Welcome to Day 36! Not just “pick an optimizer.”

Today you’ll understand:

- Why some CNNs converge fast but overfit  
- Why some slow optimizers generalize better  
- How optimizer interacts with LR, weight decay, and batch size  
- Practical strategies to switch optimizers mid-training

If you found this notebook helpful, your **<b style="color:skyblue;">UPVOTE</b>** would be greatly appreciated! It helps others discover the work and supports continuous improvement.

---

# What an Optimizer Does

An optimizer’s job is to update the network’s weights $\theta$ to minimize the loss $L(\theta)$:

$$
\theta_{t+1} = \theta_t - \alpha \cdot f(\nabla_\theta L)
$$

Where:  
- $\alpha$ → learning rate (step size)  
- $f(\cdot)$ → optimizer-specific gradient transformation (e.g., momentum, adaptive scaling)

> The choice of optimizer affects not just training speed, but also convergence stability and generalization quality.
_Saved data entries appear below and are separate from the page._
/-- Settles O30: the store leaves register `k` at `I + k`, and the fetch reads the two bytes at `I + k` and `I + k + 1`. -/
theorem storedBytesAreFetchedNext : Obligations.StoredBytesAreFetchedNext := by
  intro x s k hwf hlow hin hk
  obtain ⟨hstored, -⟩ := read_storeBytes_ea hwf (fun k => getV s (BitVec.ofNat 4 k)) (n := registerCount x)
    (fun j hj => by rw [registerCount] at hj; omega)
  have hpc : (BitVec.ofNat 16 (s.i.toNat + k)).toNat = s.i.toNat + k := Nat.mod_eq_of_lt (by omega)
  refine ⟨_, exec_ldStore_of_writable hlow hin, fetchWord_ok.2 ?_⟩
  simp only [ea_eq, hpc, advance_mem, setI_mem, setMem_mem]
  rw [Nat.add_assoc, hstored k (by rw [registerCount]; omega), hstored (k + 1) (by rw [registerCount]; omega)]
  exact ⟨by omega, rfl⟩

/-! ## The region below LOAD_ADDRESS -/

section LowMemory
variable {s t : State} {a : Nat}

/-- R53: a store at I under protection writes no byte below 0x200, whether it fails or not. -/
theorem read_storeAtIndex_low (hwf : s.mem.wf = true) (ha : a < 0x200) (ins : Instr) (f : Nat → Byte) (n : Nat) (i' : Word) :
    (storeAtIndex protectLowMemory ins (ea s) f n i' s).mem.read a = s.mem.read a := by
  obtain ⟨k, -, -, -, h⟩ | ⟨hok, h⟩ := storeAtIndex_cases protectLowMemory ins (ea s) f n i' s <;> rw [h]
  · rfl
  · have hbounds : ∀ k, k < n → s.i.toNat + k < 0x1000 ∧ 0x200 ≤ s.i.toNat + k := fun k hk => by
      obtain ⟨hin, hlow⟩ := (writable_iff _ _).1 (hok k hk)
      rw [ea_eq] at hin hlow
      exact ⟨hin, hlow rfl⟩
    obtain ⟨-, hkept⟩ := read_storeBytes_ea hwf f fun k hk => (hbounds k hk).1
    exact hkept a fun k hk => Nat.ne_of_lt (Nat.lt_of_lt_of_le ha (hbounds k hk).2)

theorem exec_read_low {i : Instr} (hwf : s.mem.wf = true) (ha : a < 0x200) (h : exec i s = .next t) :
    t.mem.read a = s.mem.read a := by
  by_cases hm : .memory ∈ writtenParts i
  · obtain ⟨x, rfl | rfl⟩ := memory_mem_writtenParts hm <;> cases h <;> exact read_storeAtIndex_low hwf ha _ _ _ _
  · obtain ⟨-, hmem, -⟩ := (exec_onlyChanges i s).post h
    exact hmem hm a

theorem keyWaitStep_mem (x : Nibble) (s : State) : (keyWaitStep x s).mem = s.mem := by
  unfold keyWaitStep
  split <;> rfl

theorem step_read_low (hwf : s.mem.wf = true) (ha : a < 0x200) (h : step s = .next t) : t.mem.read a = s.mem.read a := by
  obtain ⟨e, -, hs⟩ | ⟨x, -, hs⟩ | ⟨-, b, -, hs⟩ | ⟨-, w, -, -, hs⟩ | ⟨-, w, i, -, -, hs⟩ := step_cases s <;>
    rw [hs] at h
  · cases h; rfl
  · cases h; rw [keyWaitStep_mem]
  · cases h; rfl
  · cases h; rfl
  · exact exec_read_low hwf ha h

end LowMemory

/-- Settles O25, by the six transactions; only a load and a step can write memory at all. -/
theorem lowMemoryIsNeverWritten : Obligations.LowMemoryIsNeverWritten := by
  intro s t tr r hwf h a ha
  cases tr with
  | load rom =>
    obtain ⟨hlen, hl, ht⟩ | ⟨hlen, -, ht⟩ := transact_load rom s <;> cases ht.symm.trans h <;>
      simp only [maxRom, memSize, loadAddress] at hlen
    · refine ⟨fun hlong => ?_, fun _ _ _ => ?_⟩
      · have := hlong rom rfl
        omega
      · rw [read_loadRom hl, if_neg (by omega)]
    · refine ⟨fun _ => rfl, fun rom' heq hshort => ?_⟩
      cases heq
      omega
  | step => exact ⟨fun _ => step_read_low hwf ha (transact_step h), nofun⟩
  | tickTimers | setKeyState | readFrame | querySound => cases h; exact ⟨fun _ => rfl, nofun⟩

end Sys2Proof.Machine
end

section
/-! Encoding (30_encoding.md): a word is an encoding exactly when its fields are the operands, so `decode` and `encode` are
inverse to each other; the words left over are R79's, and what a step does that fetches one. -/

namespace Sys2Proof.Machine

/-! ## A word is encoded exactly by its fields -/

theorem encodeNnn_eq_iff {op : Nibble} {nnn : Addr12} {w : Word} :
    encodeNnn op nnn = w ↔ opField w = op ∧ nnnField w = nnn := by
  constructor
  · rintro rfl
    exact ⟨opField_encodeNnn op nnn, nnnField_encodeNnn op nnn⟩
  · rintro ⟨rfl, rfl⟩
    exact encodeNnn_fields w

theorem encodeXkk_eq_iff {op x : Nibble} {kk : Byte} {w : Word} :
    encodeXkk op x kk = w ↔ opField w = op ∧ xField w = x ∧ kkField w = kk := by
  constructor
  · rintro rfl
    exact ⟨opField_encodeXkk op x kk, xField_encodeXkk op x kk, kkField_encodeXkk op x kk⟩
  · rintro ⟨rfl, rfl, rfl⟩
    exact encodeXkk_fields w

theorem encodeXyn_eq_iff {op x y n : Nibble} {w : Word} :
    encodeXyn op x y n = w ↔ opField w = op ∧ xField w = x ∧ yField w = y ∧ nField w = n := by
  constructor
  · rintro rfl
    exact ⟨opField_encodeXyn op x y n, xField_encodeXyn op x y n, yField_encodeXyn op x y n, nField_encodeXyn op x y n⟩
  · rintro ⟨rfl, rfl, rfl, rfl⟩
    exact encodeXyn_fields w

/-- The word of 00E0 is the word SYS would have at `clsTail` (R75). -/
theorem eq_cls_iff {w : Word} : w = 0x00E0#16 ↔ opField w = 0x0#4 ∧ nnnField w = clsTail := by
  rw [← encodeNnn_eq_iff, eq_comm]
  rfl

/-- The word of 00EE is the word SYS would have at `retTail` (R75). -/
theorem eq_ret_iff {w : Word} : w = 0x00EE#16 ↔ opField w = 0x0#4 ∧ nnnField w = retTail := by
  rw [← encodeNnn_eq_iff, eq_comm]
  rfl

/-! ## The decoder against the encoder -/

/-- No line of R80 before the instruction's own matches its word: the fixed fields tell them apart, and for SYS its operand
tells it from 00E0 and 00EE. -/
theorem decode_encode {i : Instr} (hwf : wellFormed i = true) : decode (encode i) = .ok i := by
  cases i with
  | cls | ret => rfl
  | sys nnn =>
    obtain ⟨hcls, hret⟩ : nnn ≠ clsTail ∧ nnn ≠ retTail := by simpa [wellFormed] using hwf
    simp [decode, encode, eq_cls_iff, eq_ret_iff, hcls, hret]
  | _ => simp [decode, encode, eq_cls_iff, eq_ret_iff]

theorem decode_of_encode_eq {i : Instr} {w : Word} (hw : encode i = w) (hwf : wellFormed i = true) : decode w = .ok i :=
  hw ▸ decode_encode hwf

/-- Line by line of R80: the fields the line asks for are the fixed fields of its instruction's word, and the operands are
the rest of the word. -/
theorem encode_of_decode {w : Word} {i : Instr} (h : decode w = .ok i) : encode i = w ∧ wellFormed i = true := by
  unfold decode at h
  obtain ⟨rfl, rfl⟩ | ⟨hcls, h⟩ := decode_line_ok h
  · exact ⟨rfl, rfl⟩
  obtain ⟨rfl, rfl⟩ | ⟨hret, h⟩ := decode_line_ok h
  · exact ⟨rfl, rfl⟩
  obtain ⟨hop, rfl⟩ | ⟨-, h⟩ := decode_line_ok h
  · refine ⟨encodeNnn_eq_iff.2 ⟨hop, rfl⟩, ?_⟩
    simp only [eq_cls_iff, eq_ret_iff, hop, true_and] at hcls hret
    simp [wellFormed, hcls, hret]
  iterate 32
    obtain ⟨hfields, rfl⟩ | ⟨-, h⟩ := decode_line_ok h
    · simp [encode, wellFormed, encodeNnn_eq_iff, encodeXkk_eq_iff, encodeXyn_eq_iff, hfields]
  cases h

/-! ## Illegal words and SYS words -/

/-- One line of R80 lets an error through exactly when it does not match. -/
theorem decode_line_error_iff {c : Prop} [Decidable c] {i : Instr} {r : Except DecodeError Instr} {e : DecodeError} :
    (if c then .ok i else r) = .error e ↔ ¬ c ∧ r = .error e := by
  refine ⟨decode_line_error, fun ⟨hc, hr⟩ => ?_⟩
  rw [if_neg hc, hr]

/-- Family by family: the lines of R80 for it leave over what R79 lists for it. In family 8 the one lists the low nibbles that
decode and the other those that do not. -/
theorem decode_unknown_iff {w : Word} : decode w = .error (.unknown w) ↔ IllegalWord w := by
  rcases nibble_cases (opField w) with
    hop | hop | hop | hop | hop | hop | hop | hop | hop | hop | hop | hop | hop | hop | hop | hop <;>
    simp [decode, decode_line_error_iff, eq_cls_iff, eq_ret_iff, IllegalWord, hop]
  -- only family 8 is left
  generalize nField w = n
  revert n
  decide

theorem decode_sys {w : Word} (hop : opField w = 0x0#4) (hcls : w ≠ 0x00E0#16) (hret : w ≠ 0x00EE#16) :
    decode w = .ok (.sys (nnnField w)) := by
  rw [decode, if_neg hcls, if_neg hret, if_pos hop]

/-! ## A step in Ready, by what the fetched word decodes to -/

theorem step_of_decode_error {s : State} {w : Word} {e : DecodeError} (hdrv : s.drv = .ready) (hfetch : fetchWord s = .ok w)
    (hdec : decode w = .error e) : step s = .next (executeUnknown e s) := by
  simp only [step, hdrv, hfetch, hdec]

theorem step_of_decode_ok {s : State} {w : Word} {i : Instr} (hdrv : s.drv = .ready) (hfetch : fetchWord s = .ok w)
    (hdec : decode w = .ok i) : step s = exec i s := by
  simp only [step, hdrv, hfetch, hdec]

theorem transact_of_step {s t : State} (h : step s = .next t) : transact .step s = .next (t, stepReply t) := by
  simp only [transact, h]

theorem step_illegalWord {s : State} {w : Word} (hdrv : s.drv = .ready) (hfetch : fetchWord s = .ok w)
    (h : IllegalWord w) : step s = .next (haltWith .unknownOpcode (some w) none s) :=
  step_of_decode_error hdrv hfetch (decode_unknown_iff.2 h)

/-- R161: SYS is the UnknownOpcode entry. -/
theorem exec_sys (nnn : Addr12) (s : State) :
    exec (.sys nnn) s = .next (haltWith .unknownOpcode (some (encode (.sys nnn))) none s) := rfl

theorem step_sysWord {s : State} {w : Word} (hdrv : s.drv = .ready) (hfetch : fetchWord s = .ok w)
    (hop : opField w = 0x0#4) (hcls : w ≠ 0x00E0#16) (hret : w ≠ 0x00EE#16) :
    step s = .next (haltWith .unknownOpcode (some w) none s) := by
  have hdec := decode_sys hop hcls hret
  obtain ⟨henc, -⟩ := encode_of_decode hdec
  rw [step_of_decode_ok hdrv hfetch hdec, exec_sys, henc]

/-! ## The obligations -/

/-- Settles O1, by the constructors of `Instr`. -/
theorem decodeOfEncodeIsTheInstruction : Obligations.DecodeOfEncodeIsTheInstruction := fun _ => decode_encode

/-- Settles O2, by the lines of R80. -/
theorem encodeOfDecodeIsTheWord : Obligations.EncodeOfDecodeIsTheWord := fun _ _ => encode_of_decode

/-- Settles O3: an illegal word is a decoding error, a 0NNN word is SYS, and the step ends alike for both. -/
theorem illegalAndSysWordsRaiseUnknownOpcode : Obligations.IllegalAndSysWordsRaiseUnknownOpcode := by
  refine ⟨fun _ => decode_unknown_iff, fun _ => decode_sys, fun s w hdrv hfetch hw => transact_of_step ?_⟩
  obtain hill | ⟨hop, hcls, hret⟩ := hw
  · exact step_illegalWord hdrv hfetch hill
  · exact step_sysWord hdrv hfetch hop hcls hret

/-- Settles O4: each word is the encoding of its instruction. -/
theorem wordsOfEachFamilyDecode : Obligations.WordsOfEachFamilyDecode := by
  refine ⟨?_, ?_, ?_, ?_, ?_, ?_, ?_, ?_, ?_, ?_, ?_, ?_, ?_, ?_, ?_, ?_, ?_, ?_, ?_, ?_⟩ <;>
    exact decode_of_encode_eq rfl rfl

end Sys2Proof.Machine
end

section
/-! The step (40_driver_cycle.md): what it does in each driver state, the key wait, and its reply to the host. -/

namespace Sys2Proof.Machine

/-! ## A step, by driver state (R101) -/

theorem step_of_halted {s : State} {e : ErrorRecord} (hdrv : s.drv = .halted e) : step s = .next s := by
  simp only [step, hdrv]

theorem step_of_waiting {s : State} {x : Nibble} (hdrv : s.drv = .waitingForKey x) : step s = .next (keyWaitStep x s) := by
  simp only [step, hdrv]

theorem step_of_fetch_error {s : State} {a : Nat} (hdrv : s.drv = .ready) (hfetch : fetchWord s = .error a) :
    step s = .next (fetchFailed a s) := by
  simp only [step, hdrv, hfetch]

theorem keyWaitStep_none {s : State} (x : Nibble) (hpending : s.pending = none) : keyWaitStep x s = s := by
  simp only [keyWaitStep, hpending]

theorem keyWaitStep_some {s : State} (x : Nibble) {k : Nibble} (hpending : s.pending = some k) :
    keyWaitStep x s = setDriver .ready none (advance (setV s x (k.setWidth 8))) := by
  simp only [keyWaitStep, hpending]

/-- R106: with key `k` pending the wait completes. -/
theorem keyWaitStep_completes {s : State} (x : Nibble) {k : Nibble} (hpending : s.pending = some k) :
    (getV (keyWaitStep x s) x).toNat = k.toNat ∧ (keyWaitStep x s).pc = s.pc + 2#16 ∧ (keyWaitStep x s).pending = none ∧
      (keyWaitStep x s).drv = .ready := by
  rw [keyWaitStep_some x hpending]
  refine ⟨?_, rfl, rfl, rfl⟩
  rw [getV_setDriver, getV_advance, getV_setV_same, BitVec.toNat_setWidth]
  omega

/-- The key wait stores into one register and moves the driver and the latch, nothing else (R106). -/
theorem onlyChanges_keyWaitStep (x : Nibble) (s : State) : OnlyChanges [.driver, .latch] [x] s (keyWaitStep x s) := by
  have same := onlyChanges_refl [.driver, .latch] [x] s
  cases hp : s.pending with
  | none => rwa [keyWaitStep_none x hp]
  | some k =>
    rw [keyWaitStep_some x hp]
    exact (same.setV List.mem_cons_self _).advance.setDriver (by simp) (by simp) _ _

theorem exec_ldK (x : Nibble) (s : State) : exec (.ldK x) s = .next (setDriver (.waitingForKey x) none s) := rfl

theorem exec_jp (nnn : Addr12) (s : State) : exec (.jp nnn) s = .next (jumpTo (zext16 nnn) s) := rfl

theorem exec_ldSt (x : Nibble) (s : State) : exec (.ldSt x) s = .next (advance (setSt (getV s x) s)) := rfl

/-- Settles O5: the fetch succeeds at such a pc, with the big-endian word there. -/
theorem stepExecutesTheDecodedInstruction : Obligations.StepExecutesTheDecodedInstruction :=
  fun _ _ hdrv hpc hdec => step_of_decode_ok hdrv (fetchWord_ok.2 ⟨hpc, rfl⟩) hdec

/-- Settles O6, from when a fetch fails and what it reads. -/
theorem fetchOutsideMemoryHalts : Obligations.FetchOutsideMemoryHalts :=
  ⟨fun _ hdrv hpc => transact_of_step (step_of_fetch_error hdrv (fetchWord_error.2 ⟨hpc, rfl⟩)),
    fun _ hpc => ⟨_, fetchWord_ok.2 ⟨hpc, rfl⟩, wordOfBytes_toNat _ _⟩⟩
# SGD (Stochastic Gradient Descent)


## SGD Intuition

SGD is a first-order optimization algorithm that updates weights in the direction of the negative gradient of the loss:

$$
\boxed{\theta_{t+1} = \theta_t - \alpha \nabla_\theta L}
$$

- $\theta_t$ → current weights  
- $\nabla_\theta L$ → gradient of loss w.r.t weights  
- $\alpha$ → learning rate  

> Idea: move weights opposite to the slope to reduce loss.


### Momentum Extension

Momentum helps accelerate convergence along consistent gradient directions:

$$
v_{t+1} = \mu v_t - \alpha \nabla_\theta L
$$
$$
\theta_{t+1} = \theta_t + v_{t+1}
$$

Where:  
- $v_t$ → accumulated velocity  
- $\mu$ → momentum factor (0–1)  
- $\alpha$ → learning rate  

**Mathematical Breakdown**:

1. $v_{t+1}$ combines previous direction $v_t$ with current gradient $-\alpha \nabla_\theta L$  
2. Update $\theta$ by adding velocity → smooths zig-zag steps in steep directions  
3. Gradients in consistent directions get amplified, oscillations dampened


### Pros

- Excellent generalization on unseen data  
- Deterministic with fixed LR and batch  
- Momentum accelerates learning in shallow or medium-depth CNNs

### Cons
- Sensitive to learning rate
- Slower than adaptive optimizers (Adam, RMSProp)  
- May stall in very deep CNNs without proper initialization or LR schedule


## Momentum in SGD

### 1️. Motivation

Plain SGD update:
$$
\theta_{t+1} = \theta_t - \alpha \nabla_\theta L
$$

- Moves weights directly opposite the gradient
- Problem: in steep, narrow valleys (common in deep CNNs), SGD can oscillate back and forth, slowing convergence
- Momentum is designed to smooth updates and accelerate along consistent directions

### 2️. Momentum Update Rule

Introduce a velocity vector $v_t$:

$$
v_{t+1} = \mu v_t - \alpha \nabla_\theta L
$$
$$
\theta_{t+1} = \theta_t + v_{t+1}
$$

Where:
- $v_t$ → accumulated “motion” from past gradients  
- $\mu$ → momentum factor (0.9 is typical)  
- $\alpha$ → learning rate

### 3️. Intuition
- Think of $v_t$ as velocity of a ball rolling down a slope
- Gradient acts like a force pushing the ball
- Momentum remembers past updates → builds speed in directions where gradient is consistently pointing
- Reduces oscillations across steep directions, increases movement along gentle slopes

### 4️. Step-by-Step Example

Suppose $\mu = 0.9$, $\alpha = 0.01$:

1. **First step**:  
$$
v_1 = 0 - 0.01 \nabla_\theta L_1 = -0.01 \nabla_\theta L_1
$$
$$
\theta_1 = \theta_0 + v_1
$$

2. **Second step**:  
$$
v_2 = 0.9 v_1 - 0.01 \nabla_\theta L_2
$$
- 90% of previous “velocity” carried over  
- Current gradient contributes a small push  
$$
\theta_2 = \theta_1 + v_2
$$

3. **Over time:**
- Updates accumulate along consistent directions  
- Updates cancel out in oscillating directions → smoother path


### 5️. Key Effects

- Faster convergence along shallow directions  
- Reduced zig-zag along steep directions  
- Can escape small local minima more easily  
- Requires tuning momentum factor $\mu$ carefully


> Momentum adds a memory effect to SGD. It’s like giving the optimizer “inertia,” so it doesn’t react only to the current gradient, but also to recent trends.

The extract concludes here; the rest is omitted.